Gruber: “The advice I would give to someone questioning their sexuality would be to think about your attraction to people in the past, and how you have felt attraction towards different genders throughout your life. In doing this, also consider your feelings now, specifically who you feel attracted to and how you feel this attraction towards them. Sexuality can be a confusing and scary topic, especially those who do not receive any information about relationships that do not fall under heteronormative norms, but the internet is a great resource that can provide answers to the questions you have. Use the internet to look up information on different sexualities, and their definitions, and be aware that there are more options for sexuality than just ‘gay’ or ‘straight.’

Also, since sexuality is a fluid state of being, your sexuality grows and changes with you, and you shouldn’t feel like once you come out you are unable to change your mind once you experience more things in life. If you come out as gay during high school and then decide you are attracted to more than just one gender, you can change your mind and use a different label, that is okay! Above all, trust yourself and your emotions. You do not have to label yourself if you are not comfortable and there is no pressure to have a clear answer about your sexuality. It is all about what you are expressing and how you feel most comfortable presenting yourself to the rest of the world.”

Fenyo: Going off that topic, what would you say to someone who is questioning their sexuality but has only had heterosexual experiences?

Gruber: “If you have only experienced heterosexual relationships, or have no experience whatsoever, you can still question your sexuality. Actually, I encourage everyone to question their sexuality throughout their lives. Many people default towards heterosexual relationships in the early years of their lives, as society teaches kids that heterosexual relationships are the ‘norm,’ but that’s not the case, and everyone should be aware of this. There isn’t one answer for your sexuality, and you shouldn’t feel confined by societal expectations to live a certain way.

Your identity and attraction are valid no matter your experiences in the past. If you have kissed people of multiple genders, or even nobody, you can still decide your sexuality. As attraction is not always a two-way street, your attraction to someone does not have to be requited for it to exist. Many middle school girls have ‘girl crushes’ but push these feelings aside as they feel they are not ‘normal.’ I encourage everyone to feel attraction to whoever they want, as long as they are in a safe environment and feel comfortable doing so. If you think you are gay, trust yourself! It’s not about what you’ve done, it’s about what you feel.”

Fenyo: Can you explain the differences between bisexuality, pansexuality and polysexuality to those who may be questioning how they identify?

Gruber: “Yes, I can! Polysexuality is an umbrella term, as well as a sexual identity, and it means attraction to two or more genders, which encompasses many sexualities that are neither homosexual or heterosexual.

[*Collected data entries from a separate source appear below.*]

/-- The 64-bit counters behind a pair of read-only registers, by offset of NAME_LO (R21). -/
def State.wide (s : State) (off : Nat) : Option Nat :=
  if 0x100000 ≤ off ∧ off < 0x1E0000 then none
  else match off with
  | 0x20008 => some s.now
  | 0x50008 => some (if s.dbg.active then s.dbg.until_ else 0)
  | 0x70030 => some s.rng.blocks
  | 0x80010 => some s.kmg.boot
  | 0xA0008 => some s.evr.next
  | 0xA0010 => some (match s.evr.area with | (_, r) :: _ => r.seq | [] => s.evr.next)
  | 0xB0030 => some (if s.mpInService then s.mp.ctrNext else 0)
  | 0xD0028 => some s.cmc.errAddr
  | 0x108 => some (s.pair .commitAt)
  | 0x20010 => some (s.pair .timNext)
  | 0x30200 => some (s.pair .pkgAddr)
  | 0x40010 => some (s.pair .ownerAddr)
  | 0xA0030 => some (s.pair .rdSeq)
  | 0xA0080 => some (s.pair .clrUpto)
  | 0xB0040 => some (if s.mpInService then s.pair .mpAddr else 0)
  | _ => none

/-- ENGCLK cycles that engine `e` has spent in RUNNING, saving or restoring, those of the present job included (R295). -/
def State.busyOf (s : State) (e : Nat) : Nat :=
  let x := s.engine e
  x.busy + (if x.running.isSome then engCycles (s.el - x.since) else 0)

/-- The image of an engine block register (R290 to R295, R392). -/
def State.engineWord (s : State) (e o : Nat) : Word :=
  let x := s.engine e
  if x.unit = .absent then 0
  else match o with
  | 0x00 =>
    packWord [(x.unit.code, 31, 28), (bitOf x.gated, 27, 27), (bitOf (s.reserved e), 26, 26),
      (bitOf (x.incoming.isSome || (s.vce e).streaming), 25, 25), (bitOf x.running.isSome, 24, 24),
      (bitOf (x.saving || x.restEnd ≠ 0), 23, 23), (x.results.length, 22, 21),
      (if clsOf e = .vce ∧ x.running.isSome then (s.vce e).ctx.k - 1 else 0, 20, 19)]
  | 0x04 => packWord [(x.fcause, 31, 24), (x.fcount, 15, 0)]
  | 0x08 => packWord [(x.corr, 31, 16), (x.uncorr, 15, 0)]
  | 0x10 => packWord [(x.ageBase, 31, 24), (x.ageNow, 23, 16), (x.ageWorst, 15, 8), (x.temp, 7, 0)]
  | 0x20 => loHalf x.jobs | 0x24 => hiHalf x.jobs
  | 0x28 => loHalf (s.busyOf e) | 0x2C => hiHalf (s.busyOf e)
  | _ => 0

/-- The engine and offset of an engine block address (chapter 19). -/
def engineAt (off : Nat) : Option (Nat × Nat) :=
  if 0x100000 ≤ off ∧ off < 0x188000 then some ((off - 0x100000) / 0x4000, (off - 0x100000) % 0x4000)
  else if 0x190000 ≤ off ∧ off < 0x1A2000 then some (34 + (off - 0x190000) / 0x1000, off % 0x1000)
  else if 0x1B0000 ≤ off ∧ off < 0x1BA000 then some (52 + (off - 0x1B0000) / 0x2000, off % 0x2000)
  else if 0x1C0000 ≤ off ∧ off < 0x1C5000 then some (57 + (off - 0x1C0000) / 0x1000, off % 0x1000)
  else if 0x1D0000 ≤ off ∧ off < 0x1D9000 then some (62 + (off - 0x1D0000) / 0x1000, off % 0x1000)
  else none

/-- SYS_ENGMAPe (R42). -/
def State.engmap (s : State) (e : Nat) : Word :=
  let x := s.engine e
  packWord [(x.unit.code, 31, 28), ((clsOf e).num + 1, 27, 24),
    (if x.unit = .active ∨ x.unit = .quarantined then x.logical else 0xFF, 15, 8), (e - (clsOf e).first, 7, 0)]

/-- SYS_CAP (R650). -/
def State.sysCap (s : State) : Word :=
  let k := nominal s.fuses.small
  packWord [(k .vce, 31, 26), (k .hse, 25, 21), (k .cde, 20, 18), (k .cle, 17, 15), (k .ste, 14, 11),
    (s.generalSlices, 10, 4), (bitOf (!s.fuses.small), 3, 3), (bitOf s.mpInService, 2, 2),
    (if s.fuses.small then 1 else 2, 1, 0)]

/-- SYS_ID (R649). -/
def State.sysId (s : State) : Word :=
  packWord [(1, 31, 24), (bitOf s.fuses.im, 16, 16), (if s.fuses.small then 0x3620 else 0x3640, 15, 0)]

/-- LCS_STATE (R526). FROM is the code left by the last transition: the code in the last marker's M word. -/
def State.lcsState (s : State) : Word :=
  let from_ := match s.lcs.markers.getLast? with
    | some k => (k.m.toNat / 16) % 16
    | none => 0
  packWord [(bitOf s.lcs.trans.isSome, 31, 31), (bitOf s.lcs.first, 30, 30), (from_, 11, 8), (s.lcs.code, 3, 0)]

/-- The highest erase count of the blocks in use: not of those that went back to the pool, nor of a lost one (R645). -/
def Nvm.topInUse (v : Nvm) : Nat :=
  ((v.erases.filter fun e => !v.freed.contains e.1 && decide (e.2 < 1000000)).map Prod.snd).foldl max 0

/-- Images of the SYS, PWR, TIM and NVM registers. DEDUCED, log entry 81, unsafe. -/
def State.sysWord (s : State) (off : Nat) : Word :=
  match off with
  | 0x0 => s.sysId
  | 0x4 => s.sysCap
  | 0x20 => wordAt s.fuses.serial 0 | 0x24 => wordAt s.fuses.serial 1
  | 0x28 => wordAt s.fuses.serial 2 | 0x2C => wordAt s.fuses.serial 3
  | 0x110 => packWord [(s.nvm.commit.code, 31, 29), (s.nvm.cres, 27, 24), (s.nvm.staging.length, 9, 0)]
  | 0x120 =>
    packWord [(s.spareUnits .vce, 31, 28), (s.spareUnits .hse, 27, 24), (s.spareUnits .cde, 23, 20),
      (s.spareUnits .cle, 19, 16), (s.spareUnits .ste, 15, 12), (s.nvm.short.toNat, 4, 0)]
  | 0x124 => packWord [(s.nvm.repaired, 31, 16), (((mapVals s.engines).map Engine.marked).sum + (mapVals s.nvm.rows).sum, 15, 0)]
  | 0x10000 =>
    packWord [(bitOf s.pwr.ready, 31, 31), (s.pwr.st.code, 30, 28), (bitOf s.pwr.pfail, 27, 27), (s.pwr.start, 25, 24),
      (s.awakeEngines, 14, 8)]
  | 0x20000 =>
    let hold := (s.el - s.tim.holdBase) / 1000000000
    packWord [(s.tim.st.code, 31, 29), (bitOf s.tim.armed.isSome, 28, 28), (bitOf s.tim.expired, 27, 27),
      (bitOf s.tim.range, 26, 26), (bitOf s.aon.rc, 25, 25), (sat 0xFFFF hold, 15, 0)]
  | 0x2001C => BitVec.ofInt 32 (s.freq8 / 8)
  | 0x20020 => BitVec.ofInt 32 (max (-2147483648) (min 2147483647 s.tim.phase))
  | 0x20028 => packWord [(s.tim.accepted, 31, 16), (s.tim.rejected, 15, 0)]
  | 0x30008 =>
    let busy := match s.nvm.op with
      | some (.store ..) => true
      | some .defaults => true
      | _ => false
    packWord [(bitOf busy, 31, 31), (s.nvm.result, 27, 24), (bitOf s.nvm.noImage, 0, 0)]
  | 0x3000C => w32 s.nvm.gen
  | 0x30010 => packWord [(s.nvm.pool, 24, 16), (s.nvm.topInUse / 1000, 9, 0)]
  | 0x30214 =>
    packWord [(bitOf s.code.busy, 31, 31), (s.code.result, 27, 24), (s.code.type_, 19, 16),
      ((s.code.pending.filter fun e => decide (e.1 ≠ 5) || !s.code.removeAt).foldl (fun a e => a + 2 ^ (e.1 - 1)) 0, 5, 1)]
  | _ =>
    if 0x400 ≤ off ∧ off < 0x400 + 4 * 71 then s.engmap ((off - 0x400) / 4)
    else if 0x30224 ≤ off ∧ off ≤ 0x30234 then
      match mapFind s.code.active ((off - 0x30220) / 4) with
      | some p => w32 p.version
      | none => 0
    else 0

/-- Images of the LCS, DBG, TMP, RNG and KEY registers. -/
def State.secureWord (s : State) (off : Nat) : Word :=
  match off with
  | 0x40000 => s.lcsState
  | 0x4000C => w32 s.lcs.result
  | 0x40020 =>
    packWord [(bitOf s.lcs.ownerBusy, 31, 31), (bitOf (s.lcs.codeKey ≠ []), 30, 30),
      (bitOf (s.lcs.debugKey ≠ []), 29, 29), (s.lcs.ownerRes, 3, 0)]
  | 0x50000 =>
    packWord [(bitOf s.dbg.active, 31, 31), (if s.dbg.active then s.dbg.issuer else 0, 30, 29),
      (bitOf s.dbg.chal.isSome, 28, 28), (s.dbg.result, 27, 24)]
  | 0x50004 => if s.dbg.active then s.dbg.rights else 0
  | 0x51004 => s.windowWord
  | 0x60000 =>
    packWord [(bitOf s.tmp.seq.isSome, 31, 31), (s.response, 30, 28), (bitOf s.tmp.aonLost, 27, 27),
      (bitOf s.tmp.forfeited, 26, 26), (bitOf s.tmp.testing.isSome, 25, 25), (s.tmp.held, 23, 16),
      (s.tmp.overflow, 10, 0)]
  | 0x60004 => w32 s.alarmMask
  | 0x60008 => w32 s.aon.corr
  | 0x60018 => packWord [(s.tmp.clearRes, 31, 28), (s.tmp.testRes, 27, 24), (s.tmp.tmon, 20, 16)]
  | 0x70000 =>
    packWord [(bitOf s.rng.ready, 31, 31), (bitOf s.rng.switching, 30, 30), (bitOf s.rng.noSource, 29, 29),
      (s.rng.sel, 25, 24),
      (s.rng.srcs.foldl (fun a e => if e.2.st = .bad then a + 2 ^ e.1 else a) 0, 19, 16), (s.rng.pool.length, 4, 0)]
  | 0x70004 => w32 s.waiters
  | 0x80000 =>
    packWord [(bitOf s.kmg.ready, 31, 31), (bitOf s.kmg.rootNew, 30, 30),
      (bitOf (!s.rng.ready && s.sch.jobs.any fun e => e.2.loadWaits), 29, 29),
      ((s.kmg.slots.filter fun e => e.2.inUse).length, 14, 0)]
  | 0x80004 => w32 ((mapVals s.kmg.slots).map fun k => k.lines).sum
  | 0x80008 =>
    packWord [((s.kmg.stf.filter fun e => e.2.valid && decide (e.2.close = 0)).length, 28, 16),
      (((List.range 4096).filter s.placeFree).length, 12, 0)]
  | 0x8000C => w32 (s.maxErase 3)
  | _ =>
    if 0x40030 ≤ off ∧ off < 0x40040 then wordAt (keyId s.lcs.codeKey) ((off - 0x40030) / 4)
    else if 0x40040 ≤ off ∧ off < 0x40050 then wordAt (keyId s.lcs.debugKey) ((off - 0x40040) / 4)
    else if 0x50020 ≤ off ∧ off < 0x50040 then wordAt s.dbg.chalReg ((off - 0x50020) / 4)
    else if 0x60200 ≤ off ∧ off < 0x60250 then
      let m := s.mon ((off - 0x60200) / 4)
      packWord [(bitOf m.cond, 31, 31), (bitOf m.broken, 30, 30), (s.shownWindow ((off - 0x60200) / 4), 23, 16),
        (m.trips, 15, 0)]
    else if 0x70020 ≤ off ∧ off < 0x70030 then
      let x := mapGet {} s.rng.srcs ((off - 0x70020) / 4)
      packWord [
        (if x.test.isSome then 3 else x.st.code, 31, 30), (x.cause, 29, 28), (x.fails, 27, 20), (x.maxRun, 17, 12), (x.maxApt, 10, 0)]
    else if 0x80600 ≤ off ∧ off < 0x80800 then
      let n := (off - 0x80600) / 4
      if s.present n then w32 (s.epoch n) else 0
    else 0

/-- Images of the SCH, EVR, MP and CMC registers. -/
def State.serviceWord (s : State) (off : Nat) : Word :=
  match off with
  | 0x90020 => w32 s.sch.jobs.length
  | 0x90024 => w32 s.rbUsed
  | 0xA0000 =>
    packWord [(bitOf s.evr.ready, 31, 31), (bitOf s.evr.flushing, 30, 30), (bitOf s.evr.retFull, 29, 29),
      (bitOf s.evr.held.isSome, 28, 28), (s.evr.ring.length, 23, 16)]
  | 0xA0018 => w32 s.evr.retained.length
  | 0xA001C => packWord [(s.evr.lostRing, 31, 16), (s.evr.torn, 15, 0)]
  | 0xA0038 => packWord [(bitOf s.evr.found, 30, 30), (bitOf s.evr.none_, 29, 29)]
  | 0xA008C => w32 s.evr.cmdRes
  | 0xD0000 =>
    packWord [(bitOf s.cmc.ready, 31, 31), (bitOf s.cmc.ovwDone, 30, 30), (bitOf (s.cmc.popCode ≠ 0), 29, 29),
      (s.cmc.popCode, 23, 16)]
  | 0xD0004 =>
    packWord [(bitOf s.cmc.chA.fitted, 31, 31), (bitOf s.cmc.chA.active, 30, 30), (s.cmc.chA.ranks, 25, 24),
      (s.cmc.chA.gib, 7, 0)]
  | 0xD0008 =>
    packWord [(bitOf s.cmc.chB.fitted, 31, 31), (bitOf s.cmc.chB.active, 30, 30), (s.cmc.chB.ranks, 25, 24),
      (s.cmc.chB.gib, 7, 0)]
  | 0xD0010 => packWord [(s.cmc.usable / 0x400000, 31, 16), (s.cmc.internal / 0x100000, 15, 0)]
  | 0xD0014 =>
    let groups := s.cmc.usable / 15872
    packWord [(sat 0xFFF s.cmc.onDemand.length, 27, 16),
      (if s.cmc.ovwDone then 1000 else if groups = 0 then 0 else s.cmc.done * 1000 / groups, 9, 0)]
  | 0xD0020 => packWord [(s.cmc.chA.corr, 31, 16), (s.cmc.chA.uncorr, 15, 0)]
  | 0xD0024 => packWord [(s.cmc.chB.corr, 31, 16), (s.cmc.chB.uncorr, 15, 0)]
  | 0xD0030 => w32 s.cmc.integ
  | _ =>
    if 0x91000 ≤ off ∧ off < 0x92000 ∧ (off - 0x91000) % 0x20 = 0xC then
      let n := (off - 0x91000) / 0x20
      if s.present n then w32 (s.occupancy n) else 0
    else if 0xA0040 ≤ off ∧ off < 0xA0080 then wordAt s.evr.data ((off - 0xA0040) / 4)
    else if 0xB0000 ≤ off ∧ off < 0xC0000 then
      if !s.mpInService then 0
      else match off with
      | 0xB0000 =>
        packWord [(bitOf s.mpReady, 31, 31), (bitOf s.mp.busy, 30, 30), (bitOf s.logFull, 29, 29),
          (bitOf (!s.code.loaded.contains 4), 28, 28), (bitOf (s.mp.authKey = []), 27, 27),
          (bitOf s.mp.sepFuse, 26, 26), (s.mp.audit.length, 10, 0)]
      | 0xB0004 => w32 s.mp.swVer
      | 0xB0054 => w32 s.mp.result
      | _ => if 0xB0010 ≤ off ∧ off < 0xB0030 then wordAt s.mp.swDigest ((off - 0xB0010) / 4) else 0
    else 0

/-- Images of a slice's set-up page (R72, R75, R78, R237, R489, R490). -/
def State.pageWord (s : State) (n o : Nat) : Word :=
  let x := s.slice n
  if !s.present n then
    (if !((1 ≤ n && n ≤ 64) || n = 127) then 0
    else if o = 0 then packWord [(0xF, 11, 8), (n, 7, 0)] else if o = 0xF008 then 0xF else 0)
  else if o = 0 then packWord [(x.st.code, 11, 8), (n, 7, 0)]
  else if o = 0x88 then packWord [(bitOf x.dbErr, 31, 31), (x.dbCause.code, 30, 28)]
  else if 0x200 ≤ o ∧ o < 0x210 then w32 ((x.flags.toNat / 2 ^ (16 * ((o - 0x200) / 4))) % 2 ^ 16)
  else if 0x1000 ≤ o ∧ o < 0x1400 then
    let q := (o - 0x1000) / 0x40
    match (o - 0x1000) % 0x40 with
    | 0x0C => packWord [(bitOf (s.sq n q).err, 31, 31), ((s.sq n q).cause.code, 30, 28), ((s.sq n q).head, 15, 0)]
    | 0x20 =>
      packWord [(bitOf (s.cq n q).err, 31, 31), ((s.cq n q).cause.code, 30, 28), (bitOf (s.cq n q).phase, 16, 16),
        ((s.cq n q).tail, 15, 0)]
    | _ => 0
  else if o = 0xF008 then w32 x.st.code
  else if o = 0xF00C then
    packWord [(bitOf x.badState, 31, 31), (bitOf x.badConfig, 30, 30), (x.cause, 27, 24),
      (bitOf ((mapVals x.cqs).any fun c => c.err && !c.gather.isEmpty), 16, 16), (x.aborted, 15, 0)]
  else 0

/-- A writable register reads its value in effect (R22), a companion its inverse (R25), a write-only register 0. The
RATE and BURST of a TRL3620 read 0 (R588). A low half reads the half last written (R20). -/
def State.regWord (s : State) (r : Reg) : Option Word :=
  match r with
  | .sysReset | .evrCmd | .mbox _ => some 0
  | .timStatus | .dbStatus _ | .sqStatus _ _ | .cqStatus _ _ | .slcStatus _ => none
  | .inv a => some (~~~ (match regAt a with | some n => s.reg n | none => 0))
  | .evrFlood => some (if s.fuses.small then 0 else s.reg r)
  | .commitAt false | .timNext false | .pkgAddr false | .ownerAddr false | .rdSeq false | .clrUpto false
  | .mpAddr false | .dbBase _ false | .sqBase _ _ false | .cqBase _ _ false =>
    some ((mapFind s.loHeld r.addr).getD (s.reg r))
  | _ => some (s.reg r)

/-- The register at an offset as it stands, before the rules of R532 and R600. -/
def State.rawRead (s : State) (off : Nat) : Word :=
  let writable := match regAt off with
    | some r =>
      if (match r.sliceOf with | some n => s.present n | none => true)
          && !(0xB0000 ≤ off && off < 0xC0000 && !s.mpInService) then s.regWord r
      else some 0
    | none => none
  match writable with
  | some w => if off % 8 = 4 then (mapFind s.loCap (off - 4)).getD w else w
  | none =>
    match s.wide off with
    | some v => loHalf v
    | none =>
      match (if off % 8 = 4 then s.wide (off - 4) else none) with
      | some v => (mapFind s.loCap (off - 4)).getD (hiHalf v)
      | none =>
        match engineAt off with
        | some (e, o) =>
          if o = 0x24 ∨ o = 0x2C then (mapFind s.loCap (off - 4)).getD (s.engineWord e o) else s.engineWord e o
        | none =>
          if 0x1000000 ≤ off then s.pageWord ((off - 0x1000000) / 0x10000) (off % 0x10000)
          else if off < 0x40000 then s.sysWord off
          else if off < 0x90000 then s.secureWord off
          else s.serviceWord off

People that are polysexual as an identity are attracted to two or more (but sometimes not all) genders, and often consider gender as a factor in their attraction. An important thing to note is that contrary to popular belief, polysexuality isn’t the same thing as polyamory, when a person is romantically involved with multiple people at the same time.

Bisexuality is the attraction to both similar and different genders to oneself, hence the term ‘bisexual.’ While bisexuality was once considered the attraction to only two genders, bisexuals often do feel attraction to more than two genders, and don’t feel attached to this rigid definition of bisexuality. However, it’s up to each bisexual to determine how they interact with their label, and opinions on how bisexuality should be defined vary from person to person.

Pansexuality is the attraction to all genders, binary and non-binary. People who are pansexual often do not differentiate between genders when experiencing attraction to another person, and do not feel another person’s gender is a factor in this attraction. There are many overlaps between these polysexual identity orientations, so it is up to every individual person to decide which label best suits them, or if they even feel the need to choose one.”